Linux内存分配alloc_page和__get_free_page详注(伙伴管理系统Buddy)
alloc_page和__get_free_page都是从Buddy分配页面,只是最终返回值类型不同而已,前者返回page指针,后者返回该page所在的虚拟地址。
两者最终都会调用到核心函数__alloc_pages_nodemask,下面详述该函数的处理流程。
struct page *
__alloc_pages_nodemask(gfp_t gfp_mask, unsigned int order,
struct zonelist *zonelist, nodemask_t *nodemask)
{
enum zone_type high_zoneidx = gfp_zone(gfp_mask);
struct zone *preferred_zone;
struct page *page;
int migratetype = allocflags_to_migratetype(gfp_mask);//由于gfp flag和migrate type不是一一对应的关系,在此进行转换
gfp_mask &= gfp_allowed_mask;
lockdep_trace_alloc(gfp_mask);
might_sleep_if(gfp_mask & __GFP_WAIT);//如果此次内存分配可以等待(睡眠),那么再深入判断此task是否可以被调度,如果是将主动schedule
if (should_fail_alloc_page(gfp_mask, order))//打开CONFIG_FAIL_PAGE_ALLOC调试配置选项时,为分配失败调试做准备
return NULL;
/*
* Check the zones suitable for the gfp_mask contain at least one
* valid zone.

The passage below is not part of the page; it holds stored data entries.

-- ==== Sys2Proof/Config.lean ====
section
/-! DEFINITION. The constants 00_scope.md R5 fixes, and the parameters the spec leaves open. -/

namespace Sys2Proof.Config

/-- Number of memory cells (00_scope.md R5, MEM_CELLS). -/
abbrev memCells : Nat := 256

/-- What a cell holds after reset, so what an address no entry lists reads as: "zero-initialized" (10_state.md R26, R27). -/
abbrev memReset : Byte := 0x00#8

/-- Register 7 is the stack pointer (10_state.md R13). -/
abbrev spIndex : Fin 8 := 7

/-- The largest value `pc` can take (00_scope.md R6, PC_MAX). -/
abbrev pcMax : Nat := 257

/-- The address where a program is installed (00_scope.md R5, LOAD_BASE). -/
abbrev loadBase : Nat := 0

/-- Stands where the decoder's three-byte window reaches past address 255 and there is no byte.
It has no body: nothing can compute with it, and no meaning uses it, because the range check of the
operand fetch comes first (20_memory.md R31). Log entry 1, DESIGN CHOICE, safe. -/
opaque absentOperand : Byte

/-- The characters that end a printed line. The spec leaves them open (91_not_in_source.md N22).
Log entry 7, DESIGN CHOICE, safe. -/
opaque lineEnd : List Char

/-- DIAG_TEXT, the whole text of the out-of-range diagnostic, open (92_eei_decisions.md D13). Log entry 7, safe. -/
opaque diagOutOfRangeText : List Char

/-- DIAG_TEXT, what stands before the words "not a valid instruction" (60_exceptions.md R114). Log entry 7, safe. -/
opaque diagUnrecognizedBefore : List Char

/-- DIAG_TEXT, what stands after the words "not a valid instruction" (60_exceptions.md R114). Log entry 7, safe. -/
opaque diagUnrecognizedAfter : List Char

end Sys2Proof.Config
end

It's possible to have an empty zonelist as a result
* of GFP_THISNODE and a memoryless node
*/
if (unlikely(!zonelist->_zonerefs->zone))
return NULL;
get_mems_allowed();//锁定分配策略,防止被修改
/* The preferred zone is used for statistics later */
first_zones_zonelist(zonelist, high_zoneidx, nodemask, &preferred_zone);//搜索可用的zone保存在preferred_zone
if (!preferred_zone) {//如果没有可用的zone,释放分配策略,返回
put_mems_allowed();
return NULL;
}
/* First allocation attempt */
//快速路径分配,指定了cpu亲和性和选择高水线区,check zonelist,找到合适的zone,check水线值,
//如果不满足水线值要求,启动回收机制,最后调用它再buffered_rmqueue在该zone分配内存
page = get_page_from_freelist(gfp_mask|__GFP_HARDWALL, nodemask, order,
zonelist, high_zoneidx, ALLOC_WMARK_LOW|ALLOC_CPUSET,
preferred_zone, migratetype);
if (unlikely(!page))//上面分配失败,开始从slowpath分配,会启动回收机制,并且降低水线值,再次调用快速路径分配
page = __alloc_pages_slowpath(gfp_mask, order,
zonelist, high_zoneidx, nodemask,
preferred_zone, migratetype);
put_mems_allowed();//释放策略
trace_mm_page_alloc(page, order, gfp_mask, migratetype);//调试使用
return page;
}
/*
* get_page_from_freelist goes through the zonelist trying to allocate
* a page.
*/
static struct page *
get_page_from_freelist(gfp_t gfp_mask, nodemask_t *nodemask, unsigned int order,
struct zonelist *zonelist, int high_zoneidx, int alloc_flags,
struct zone *preferred_zone, int migratetype)
{
struct zoneref *z;
struct page *page = NULL;
int classzone_idx;
struct zone *zone;
nodemask_t *allowednodes = NULL;/* zonelist_cache approximation */
int zlc_active = 0; /* set if using zonelist_cache */
int did_zlc_setup = 0; /* just call zlc_setup() one time */
classzone_idx = zone_idx(preferred_zone);
zonelist_scan:
/*
* Scan zonelist, looking for a zone with enough free.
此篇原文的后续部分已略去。